Nevada City council postpones Pioneer Park pool project
The Nevada City Council approved Wednesday night to table the city’s Pioneer Park swimming pool rehabilitation project until fall 2016, directing City Manager Mark Prestwich to seek funding for the development project in the interim.
“We will leave no stone unturned in finding funding for the project,” Prestwich said. “There are several grant opportunities out there that we will look at, and once we find substantial options we can bring those back in a proposal back to the council.”
On Wednesday, Parks and Recreation Supervisor Dawn Zydonis gave a presentation to the council about the pool, which was built in 1935 and last fully renovated in 1983.
Over the years, the city has repaired the community pool, installing stainless steel gutters, a new filtration system and pump room, and reconstructed bathrooms. In 2009, the pool’s filters were replaced, along with new stall doors in the bathrooms.
Concerns persisted, though, due to loose debris often being found at the bottom of the pool. The city also observed excessive water leakage in recent years, according to city documents.
To address those concerns, the city contracted Neil O. Anderson and Associates, a firm with commercial pool experience, to examine the pool and make structural recommendations.
The firm found that issues with the pool were due to the city annually draining the pool over the winter months, exposing it to freezing temperatures that caused cracking, according to the firm.
“What we would do is leave the water in and heat the pool,” Prestwich said. “The professional advice is we should begin with a new pool surface, but we’d leave the pool filled over the winter seasons in the meantime.”

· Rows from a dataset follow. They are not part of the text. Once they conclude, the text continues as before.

-- ==== Sys2Proof/Config.lean ====
section
/-! DEFINITION. The parameters of 00_scope.md R5, the hard-wired constants of 30_encoding.md R55, and the free values: results
the spec states for no operand of that kind. -/

namespace Sys2Proof

/-- `MSG_MAX`, the bytes the `msg_data` port carries: 8, the default of 00_scope.md R5.
DESIGN CHOICE (safe): State is built at the default; the datapath takes any width (log 13). -/
abbrev Config.msgMax : Nat := 8

/-- `LEN_W`, the width of `msg_len`: `ceil(log2(MSG_MAX + 1))`, 4 when `MSG_MAX` is 8 (00_scope.md R5). -/
abbrev Config.lenW : Nat := 4

/-- The width of `msg_data`: `8 × MSG_MAX` (10_state.md R13). -/
abbrev Config.dataW : Nat := 64

/-- The width of the lanes from index 3 on: `8 × (MSG_MAX − 3)` (30_encoding.md R50, field `IGN3`). -/
abbrev Config.restW : Nat := 40

/-- `SIG_OFFSET`, the zero-based index of the first signal byte (00_scope.md R5). -/
abbrev Config.sigOffset : Nat := 1

/-- `SIG_BYTES`, the number of signal bytes (00_scope.md R5). -/
abbrev Config.sigBytes : Nat := 2

/-- `MIN_LEN`, the least message length that holds the signal: `SIG_OFFSET + SIG_BYTES` (00_scope.md R5). -/
abbrev Config.minLen : Nat := 3

/-- `SIG_BITS`, the width of the raw integer (00_scope.md R5). -/
abbrev Config.sigBits : Nat := 16

/-- `SCALE_DIV`, the divisor 256.0 (30_encoding.md R55). -/
def Config.scaleDiv : F64 := 0x4070000000000000#64

/-- `KPH_MAX`, the ceiling 250.996 as the nearest binary64 value (42_range.md R91). -/
def Config.kphMax : F64 := 0x406F5FDF3B645A1D#64

/-- `MPH_PER_KPH`, the factor 0.6213712 as the nearest binary64 value (43_convert.md R101). -/
def Config.mphPerKph : F64 := 0x3FE3E245DAD5A40C#64

/-- The document's decimal literal for the ceiling (30_encoding.md R55). -/
def Config.kphMaxLiteral : ℚ := 250996 / 1000

/-- The document's decimal literal for the factor (30_encoding.md R55). -/
def Config.mphPerKphLiteral : ℚ := 6213712 / 10000000

/-- `SENTINEL`, the raw pattern that means "not available" (00_scope.md R5, 42_range.md R94). -/
def Config.sentinel : Word16 := 0xFFFF#16

/-- `ABSENT_BITS`, the quiet NaN driven on `mph` when the result is absent (30_encoding.md R54). -/
def Config.absentBits : F64 := 0x7FF8000000000000#64

/-- `T_PD`, the propagation delay: an OPEN parameter that no rule of the spec reads and nothing in the model uses
(70_reset_and_hazards.md R143, R145; log 15). -/
opaque Config.tPd : Nat

/-- FREE VALUE: what the comparator answers when an operand is a NaN. 00_scope.md §5 gives `f64_gt` for non-NaN patterns
only, and no evaluation feeds it a NaN (41_scale.md R82). DESIGN CHOICE (safe): nothing constrains it (log 9). -/
opaque Config.unorderedGreater : F64 → F64 → Bool

/-- FREE VALUE: what the multiplier of KPH2MPH gives for an infinity or a NaN. 43_convert.md R100 gives the product through
`val`, which is defined for finite patterns only, and no evaluation feeds it such a pattern (41_scale.md R82).
DESIGN CHOICE (safe): nothing constrains it (log 10). -/
opaque Config.nonFiniteProduct : F64 → F64

/-- FREE VALUE: the sign bit of the zero that KPH2MPH gives for the operand −0. `rne64` of the rational 0 does not say which
zero, and no evaluation feeds it −0 (41_scale.md R82). DESIGN CHOICE (safe): nothing constrains it (log 11). -/
opaque Config.negZeroProductSign : Bool

end Sys2Proof
end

A $221,000 rehabilitation project was suggested that would extend the pool’s life expectancy by 10 to 20 years, though, council members approved city staff recommendations Wednesday that the project be postponed to figure out funding.
“Staff recommends we wait till fall 2016,” Zydonis said. “We can look for additional funding options in the meantime, and hopefully there’s some grants out there, or alternative funding so we won’t have to ask for all of the funding to come from Measure L.”
During public comment, Linda Chaplin, a Nevada County resident and proclaimed frequenter of the pool said it is an incredible resource to the community.
“I would like you to put whatever reparations and renovations at the top of your recreation budget because I think it’s well worth it, and used extensively by many people in the area,” Chaplin said.
Council members also discussed the city’s second quarter financial reports, which were presented Wednesday by Assistant City Manager Catrina Olson.
According to the report, the city’s cumulative cash total has increased by $300,000 in the past year, going from $2.9 million in December 2013 to $3.2 million in December 2014.
In other business, council members held a public hearing to discuss the potential application of funding for the city’s micro-business program under the State Community Development Block Grant Program.
The city council also approved to extend an interim bed-and-breakfast ordinance that was adopted on Jan. 14, and prohibits the establishment of new B&Bs in residential zones. Prestwich also announced there would be a special city council meeting at 6:30 p.m. Wednesday, dedicated to discussion around B&B and vacation rentals in the area.